Jogja
dalam Himpitan Logika Masa Lalu
Iqbal Aji Daryono
; Esais; Bisa disapa di akun Facebook-nya
|
DETIKNEWS,
27 Februari
2018
Waktu kami masih di Perth,
Australia, beberapa kali ibu saya datang berkunjung. Selain saya ajak
jalan-jalan cantik menonton segala yang indah-indah, sering juga saya bawa
dia blusukan ke tempat-tempat tak biasa. Misalnya ke sebuah kota dengan
ekonomi yang sekarat. Kota itu bernama Kalgoorlie, 600 kilometer di timur
Perth. Kota yang pernah menjadi salah satu kota terbesar di Australia karena
tambang emasnya itu kini nyaris mati akibat kehabisan sumber daya.
Di Kalgoorlie yang
mengenaskan, saya ingat emak saya bergumam. "Kasihan banget ya, orang
bule kok miskin-miskin begitu. Ternyata ada juga ya bule miskin."
Saya langsung terpingkal.
"Lho, Mak, kalo lihat orang Jawa miskin kok nggak kasihan-kasihan amat?

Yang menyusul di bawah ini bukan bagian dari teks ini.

theorem runStates_interrupt_t1 {s : State} (hsc : s.SC = .t1) (n : Nat) :
    runStates interruptState (n + 2) s = .next (interruptRT2 (begun (interruptRT1 (begun s)))) := by
  rw [runStates_more (t := interruptRT1 (begun s)) (by simp [interruptState, hsc, begun]) (by simp [interruptRT1])]
  exact runStates_interrupt_t2 rfl n

theorem runStates_interrupt_t0 {s : State} (hsc : s.SC = .t0) (n : Nat) :
    runStates interruptState (n + 3) s =
      .next (interruptRT2 (begun (interruptRT1 (begun (interruptRT0 (begun s)))))) := by
  rw [runStates_more (t := interruptRT0 (begun s)) (by simp [interruptState, hsc, begun]) (by simp [interruptRT0])]
  exact runStates_interrupt_t1 rfl n

/-- The interrupt cycle ends within its three T-states, or its control state is refused at once. -/
theorem takeInterrupt_eq_runTicks {s : State} (hR : s.R = true) : takeInterrupt s = runTicks 7 s := by
  rw [runTicks_interrupt hR, takeInterrupt]
  cases hsc : s.SC with
  | t0 => rw [runStates_interrupt_t0 hsc, runStates_interrupt_t0 hsc]
  | t1 => rw [runStates_interrupt_t1 hsc, runStates_interrupt_t1 hsc]
  | t2 => rw [runStates_interrupt_t2 hsc, runStates_interrupt_t2 hsc]
  | t3 | t4 | t5 | t6 => simp [runStates, interruptState, hsc]

/-! ## The fetch as ticks -/

@[simp] theorem fetchT0_R (s : State) : (fetchT0 s).R = s.R := by simp [fetchT0]
@[simp] theorem fetchT0_S (s : State) : (fetchT0 s).S = s.S := by simp [fetchT0]
@[simp] theorem fetchT0_SC (s : State) : (fetchT0 s).SC = .t1 := rfl
@[simp] theorem fetchT1_R (s : State) : (fetchT1 s).R = s.R := by simp [fetchT1_eq]
@[simp] theorem fetchT1_S (s : State) : (fetchT1 s).S = s.S := by simp [fetchT1_eq]
@[simp] theorem fetchT1_SC (s : State) : (fetchT1 s).SC = .t2 := rfl

section
variable {s : State} (hR : s.R = false) (hS : s.S = true)

include hR hS

theorem tick_t0 (hsc : s.SC = .t0) : tick s = .next (fetchT0 (begun s)) := by
  simp [tick_running hR hS, instructionState, hsc, begun]

theorem tick_t1 (hsc : s.SC = .t1) : tick s = .next (fetchT1 (begun s)) := by
  simp [tick_running hR hS, instructionState, hsc, begun]

theorem tick_t2 (hsc : s.SC = .t2) : tick s = .next (decodeT2 (begun s)) := by
  simp [tick_running hR hS, instructionState, hsc, begun]

end

/-- What T2 leaves: the latches of the fetched word. -/
def decoded (s : State) : State := latchWord (fetch s).IR (currentOf s.cfg.opc (fetch s).IR) (fetch s)

@[simp] theorem decoded_R (s : State) : (decoded s).R = s.R := by simp [decoded]
@[simp] theorem decoded_S (s : State) : (decoded s).S = s.S := by simp [decoded]
@[simp] theorem decoded_SC (s : State) : (decoded s).SC = .t3 := by simp [decoded]
@[simp] theorem decoded_cfg (s : State) : (decoded s).cfg = s.cfg := by simp [decoded]

theorem decodeT2_fetch (s : State) : decodeT2 (begun (fetchT1 (begun (fetchT0 (begun s))))) = decoded s := by
  simp [decoded, fetch, decodeT2, latchWord, begun, beginCycle, fetchT1_eq, fetchT0_eq]

/-- T0, T1 and T2 of a running machine: the fetch, then the latches of the fetched word. -/
theorem runTicks_fetch {s : State} (hR : s.R = false) (hS : s.S = true) (hsc : s.SC = .t0) (n : Nat) :
    runTicks (n + 3) s = runTicks n (decoded s) := by
  have hT1 := tick_t1 (s := fetchT0 (begun s)) (by simpa using hR) (by simpa using hS) rfl
  have hT2 := tick_t2 (s := fetchT1 (begun (fetchT0 (begun s)))) (by simpa using hR) (by simpa using hS) rfl
  rw [decodeT2_fetch] at hT2
  rw [runTicks_more (tick_t0 hR hS hsc) (by simp) (ended_of_S (by simpa using hS)),
    runTicks_more hT1 (by simp) (ended_of_S (by simpa using hS)),
    runTicks_more hT2 (by simp) (ended_of_S (by simpa using hS))]

/-- T2 of a word that decodes latches its instruction. -/
theorem latchWord_of_decode {s : State} {w : Word} {i : Instr} (h : decode s.cfg.opc w = .ok i) :
    latchWord w (currentOf s.cfg.opc w) s = latchInstr i s := by
  rw [latchInstr, encode_of_decode h, currentOf, h]

theorem currentOf_error {o : OpcodeTable} {w : Word} {r : Reject} (h : decode o w = .error r) :
    currentOf o w = none := by
  rw [currentOf, h]

/-- Four ticks from T3 are the whole execution of the fetched word. -/
theorem runFetched_eq_runTicks {s : State} (hR : s.R = false) (hS : s.S = true) :
    runFetched s = runTicks 4 (latchWord s.IR (currentOf s.cfg.opc s.IR) s) := by
  unfold runFetched
  cases hd : decode s.cfg.opc s.IR with
  | ok i =>
    have hlast := SC.toNat_le_six (lastSC s.cfg (some (mnemonicOf i)))
    have h3 := three_le_lastSC_some s.cfg (mnemonicOf i)
    rw [latchWord_of_decode hd]
    refine (exec_eq i s).trans (Eq.symm ?_)
    rw [runTicks_execute (micro := executeState) (c := some (mnemonicOf i)) (fun _ _ => rfl) rfl (by simpa using hR)
        (by simpa using hS) (by simp [SC.toNat]),
      runStates_from_t3 (c := some (mnemonicOf i)) (s := latchInstr i s) (fun _ _ => rfl) rfl rfl h3
        (by simp only [advances, latchInstr_cfg]; omega)]
    rfl
  | error r =>
    rw [currentOf_error hd]
    exact (runTicks_execute (micro := idleState) (c := none) (fun t hc => by simp only [executeState, hc]) rfl
      (by simpa using hR) (by simpa using hS) (by simp [SC.toNat])).symm

/-- Settles O20: the interrupt cycle, the fetch and execution, the rest of an instruction and the halted machine are each
the same ticks. -/
theorem stepIsTheCyclesToTheBoundary : Obligations.StepIsTheCyclesToTheBoundary := by
  unfold Obligations.StepIsTheCyclesToTheBoundary
  intro s
  cases hR : s.R with
  | true => simpa [step, hR] using takeInterrupt_eq_runTicks hR
  | false =>
    cases hS : s.S with
    | false =>
      have ht := tick_halted hR hS
      rw [runTicks_done ht (.inr (by simp [ended, hR, hS])), ← ht]
      simp [step, hR, hS]
    | true =>
      cases hsc : s.SC with
      | t0 =>
        rw [runTicks_fetch hR hS hsc, decoded, ← fetch_cfg s,
          ← runFetched_eq_runTicks (by simpa using hR) (by simpa using hS)]
        simp [step, hR, hS, hsc]
      | t1 | t2 | t3 | t4 | t5 | t6 =>
        have hlast := SC.toNat_le_six s.SC
        rw [runTicks_of_le (n := 7 - s.SC.toNat) (by omega) (by omega)]
        simp [step, hR, hS, hsc, SC.toNat]

end Sys2Proof.Machine
end

section
/-! PROOFS. Steps (41_sequencer.md sections 6 to 8, 70_reset_and_hazards.md sections 1 and 5): what a step runs, how long it
takes, and that it keeps the invariants. -/

namespace Sys2Proof.Machine

/-! ## The fetch with a quiet host -/

theorem fetch_quiet {s : State} (h : s.hostEvents = []) :
    fetch s = { s with
      AR := s.PC
      IR := memRead s.M s.PC
      PC := s.PC + 1
      SC := .t2
      MLATCH := memRead s.M s.PC
      BUSREC := some ⟨.MEM, .IR, memRead s.M s.PC⟩ } := by
  simp [fetch, fetchT0_eq, fetchT1_eq, beginCycle, hostDue_quiet, h]

theorem fetch_quiet_IR {s : State} (h : s.hostEvents = []) : (fetch s).IR = memRead s.M s.PC := by
  rw [fetch_quiet h]

theorem step_boundary {s : State} (hR : s.R = false) (hS : s.S = true) (hsc : s.SC = .t0) :
    step s = runFetched (fetch s) := by
  simp [step, hR, hS, hsc]

theorem step_runs_exec {s : State} {i : Instr} (hR : s.R = false) (hS : s.S = true) (hsc : s.SC = .t0)
    (hd : decode s.cfg.opc (fetch s).IR = .ok i) : step s = exec i (fetch s) := by
  rw [step_boundary hR hS hsc]
  simp [runFetched, hd]

/-- Settles O18: the decoder's answer on the fetched word, and the equation of a quiet fetch. -/
theorem stepRunsDecodedInstruction : Obligations.StepRunsDecodedInstruction := fun _ _ hR hS hsc =>
  ⟨step_runs_exec hR hS hsc, fetch_quiet⟩

/-- Settles O60: a constructed machine is quiet and running at PC = 0. -/
theorem firstInstructionIsAtAddressZero : Obligations.FirstInstructionIsAtAddressZero := by
  unfold Obligations.FirstInstructionIsAtAddressZero
  intro c image i hreset hd
  have hf := fetch_quiet (construct_hostEvents c image)
  have hPC : (construct c image).PC = 0 := by simp [hreset, defaultReset]
  have hIR : (fetch (construct c image)).IR = memRead image 0 := by rw [hf, hPC]; rfl
  refine ⟨fetch (construct c image), step_runs_exec (by simp [hreset, defaultReset]) (by simp [hreset, defaultReset])
    (by simp [hreset, defaultReset]) (by rw [hIR]; exact hd), ?_, ?_, ?_, hIR, ?_, ?_, ?_, ?_⟩ <;>
    rw [hf] <;> simp [hreset, defaultReset]

/-! ## The undecodable word -/

theorem transfers_none {s : State} (h : s.CUR = none) : transfers s = s :=
  transfers_cases (P := fun t => t = s) s (fun _ => by rw [h]; rfl) (fun _ => by rw [h]; rfl) (fun _ => by rw [h]; rfl)
    (fun _ => by rw [h]; rfl) rfl

/-- Idle T-states leave nothing but the completion's writes. -/
theorem completed_idle (k : Nat) {s : State} (hc : s.CUR = none) (hq : s.hostEvents = []) :
    completed (advanced^[k] s) = { s with SC := .t0, R := s.IEN && (s.FGI || s.FGO), BUSREC := none } := by
  induction k generalizing s with
  | zero =>
    rw [Function.iterate_zero_apply, completed, transfers_none (by simpa using hc), begun_quiet hq]
    rfl
  | succ k ih =>
    have hadv : advanced s = { s with SC := nextSC s.SC, BUSREC := none } := by
      rw [advanced, transfers_none (by simpa using hc), begun_quiet hq]
      rfl
    rw [Function.iterate_succ_apply, ih (by simpa using hc) (by rw [hadv]; exact hq), hadv]

/-- Settles O19: the fetch's equation, then idle T-states up to the completion. -/
theorem stepOnUndecodableWordOnlyAdvancesPC : Obligations.StepOnUndecodableWordOnlyAdvancesPC := by
  unfold Obligations.StepOnUndecodableWordOnlyAdvancesPC
  intro s hR hS hsc hq hwf hd
  have hIR := fetch_quiet_IR hq
  have hrun : step s = runUndecodable (memRead s.M s.PC) (fetch s) := by
    rw [step_boundary hR hS hsc]
    simp [runFetched, hIR, hd]
  have hqf : (latchWord (memRead s.M s.PC) none (fetch s)).hostEvents = [] := by simp [fetch_quiet hq, hq]
  rw [hrun, runUndecodable_eq (by simpa using hwf), completed_idle _ rfl hqf, fetch_quiet hq]
  simp [latchWord, hsc]

/-! ## How many cycles an instruction takes -/

theorem ticksToBoundary_done {n : Nat} {s t : State} (h : tick s = .next t) (h0 : t.SC = .t0) :
    ticksToBoundary (n + 1) s = some 1 := by
  simp [ticksToBoundary, h, h0]

theorem ticksToBoundary_more {n k : Nat} {s t : State} (h : tick s = .next t) (h0 : t.SC ≠ .t0)
    (hk : ticksToBoundary n t = some k) : ticksToBoundary (n + 1) s = some (k + 1) := by
  simp [ticksToBoundary, h, h0, hk]

/-- From T3 on, one tick per T-state up to the last one. -/
theorem ticksToBoundary_execute {k n : Nat} {s : State} (hR : s.R = false) (hS : s.S = true) (h3 : 3 ≤ s.SC.toNat)
    (hk : s.SC.toNat + k = (lastSC s.cfg s.CUR).toNat) (hn : k < n) : ticksToBoundary n s = some (k + 1) := by
  obtain ⟨n, rfl⟩ : ∃ m, n = m + 1 := ⟨n - 1, by omega⟩
  have htick := tick_execute hR hS h3
  induction k generalizing n s with
  | zero => exact ticksToBoundary_done (htick.trans (executeState_begun_completes h3 (SC.eq_of_toNat_eq hk))) rfl
  | succ k ih =>
    obtain ⟨n, rfl⟩ : ∃ m, n = m + 1 := ⟨n - 1, by omega⟩
    have hl : s.SC.toNat < (lastSC s.cfg s.CUR).toNat := by omega
    have hSC := advanced_SC_toNat hl
    have hRt : (advanced s).R = false := by simpa using hR
    have hSt : (advanced s).S = true := (advanced_S (ne_hlt_of_lt_last h3 hl)).trans hS
    refine ticksToBoundary_more (htick.trans (executeState_begun_advances h3 hl)) (advanced_SC_ne_t0 hl) ?_
    exact ih hRt hSt (by omega) (by rw [hSC, advanced_cfg, advanced_CUR]; omega) n (by omega)
      (tick_execute hRt hSt (by omega))

/-- R119: three cycles of fetch and decode, then one for each T-state from T3 to the last. -/
theorem ticksToBoundary_instruction {s : State} (hR : s.R = false) (hS : s.S = true) (hsc : s.SC = .t0)
    (hlast : 3 ≤ (lastSC s.cfg (decoded s).CUR).toNat) :
    ticksToBoundary 7 s = some ((lastSC s.cfg (decoded s).CUR).toNat + 1) := by
  have hT1 := tick_t1 (s := fetchT0 (begun s)) (by simpa using hR) (by simpa using hS) rfl
  have hT2 := tick_t2 (s := fetchT1 (begun (fetchT0 (begun s)))) (by simpa using hR) (by simpa using hS) rfl
  rw [decodeT2_fetch] at hT2
  have h6 := SC.toNat_le_six (lastSC s.cfg (decoded s).CUR)
  have hT3 : (decoded s).SC.toNat = 3 := by rw [decoded_SC]; rfl
  have hrest : ticksToBoundary 4 (decoded s) = some ((lastSC s.cfg (decoded s).CUR).toNat - 3 + 1) :=
    ticksToBoundary_execute (by simpa using hR) (by simpa using hS) hT3.ge (by rw [hT3, decoded_cfg]; omega)
      (by omega)
  have hall := ticksToBoundary_more (tick_t0 hR hS hsc) (by simp)
    (ticksToBoundary_more hT1 (by simp) (ticksToBoundary_more hT2 (by simp) hrest))
  rw [hall]
  congr 1
  omega

/-- Settles O17: `lastSC` plus one, with CUR the fetched word's. -/
theorem cyclesPerInstruction : Obligations.CyclesPerInstruction := by
  unfold Obligations.CyclesPerInstruction
  intro s hR hS hsc hq
  have hCUR : (decoded s).CUR = currentOf s.cfg.opc (memRead s.M s.PC) := by
    simp [decoded, fetch_quiet_IR hq]
  refine ⟨fun i hd => ?_, fun hd hwf => ?_⟩
  · have hi : (decoded s).CUR = some (mnemonicOf i) := by rw [hCUR, currentOf, hd]
    have hlast : 3 ≤ (lastSC s.cfg (decoded s).CUR).toNat := hi ▸ three_le_lastSC_some s.cfg (mnemonicOf i)
    rw [ticksToBoundary_instruction hR hS hsc hlast, hi]
    cases i <;> rfl
  · rw [ticksToBoundary_instruction hR hS hsc (three_le_lastSC hwf _), hCUR, currentOf_error hd]
    rfl

/-! ## Steps keep the invariants -/

theorem hostDue_invariants {s : State} (hs : Invariants s) : Invariants (hostDue s) :=
  ⟨(hostDue_sameControl s).controlOk_eq.trans hs.control, hostDue_memory_wf s hs.memory,
    (hostDue_cfg s).symm ▸ hs.config⟩

theorem tick_keeps_invariants {s : State} (hs : Invariants s) : ∃ t, tick s = .next t ∧ Invariants t :=
  cycleNeverFailsAndKeepsInv (hostDue s) (hostDue_invariants hs)

/-- Each tick that does not end the run raises SC, which is at most 6. -/
theorem runTicks_keeps_invariants {n : Nat} {s : State} (hs : Invariants s) (hn : 7 ≤ n + s.SC.toNat) :
    ∃ t, runTicks n s = .next t ∧ t.SC = .t0 ∧ Invariants t := by
  induction n generalizing s with
  | zero =>
    have := SC.toNat_le_six s.SC
    omega
  | succ n ih =>
    obtain ⟨t, ht, hinv⟩ := tick_keeps_invariants hs
    by_cases h0 : t.SC = .t0
    · exact ⟨t, runTicks_done ht (.inl h0), h0, hinv⟩
    · have he : ended t = false := by
        by_contra he
        have hRS : t.S = false ∧ t.R = false := by simpa [ended] using he
        exact h0 (controlOk_halted hinv.control hRS.2 hRS.1)
      have hSC : t.SC.toNat = s.SC.toNat + 1 := by
        rcases tick_SC ht with h | h | h
        exacts [absurd h h0, absurd h (by simp [he]), h]
      rw [runTicks_more ht h0 he]
      exact ih hinv (by omega)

Begitu orang kulit putih yang miskin, kok jadi kasihan banget? Hahaha!"
Tentu saja, kesan yang muncul
di benak emak saya itu lazim saja bagi masyarakat awam pascakolonial. Kita
pernah dijajah orang Eropa selama ratusan tahun. Citra orang kulit putih
selalu kuat dan hebat, juga kaya raya. Kita inferior di depan mereka. Apalagi
pada masa selepas perang pun hegemoni budaya kulit putih terus meneguhkan
superioritas mereka. Lewat film, lewat foto-foto, lewat produk-produk
teknologi, dan entah lewat apa lagi.
Maka, para turis bule yang
datang ke tempat kita pun selalu kita anggap orang-orang kaya. Jadi jangan
kaget kalau teman Anda yang berpenampilan Kaukasoid diminta membayar dua atau
tiga kali lipat dari harga biasa, saat makan-minum di angkringan dekat rumah
saya. Dia di-thuthuk, kalau istilah Jawanya. Lha semua orang bule kan pasti
kaya! Hehehe.
Hari ini, setelah media
jenis apa pun dengan gampang kita akses, setelah jangkauan pergaulan meluas
dengan aneka kemudahan untuk melawan sindrom kurang piknik, kita tahu bahwa
teori sosial "semua orang kulit putih pasti kaya" itu mitos belaka.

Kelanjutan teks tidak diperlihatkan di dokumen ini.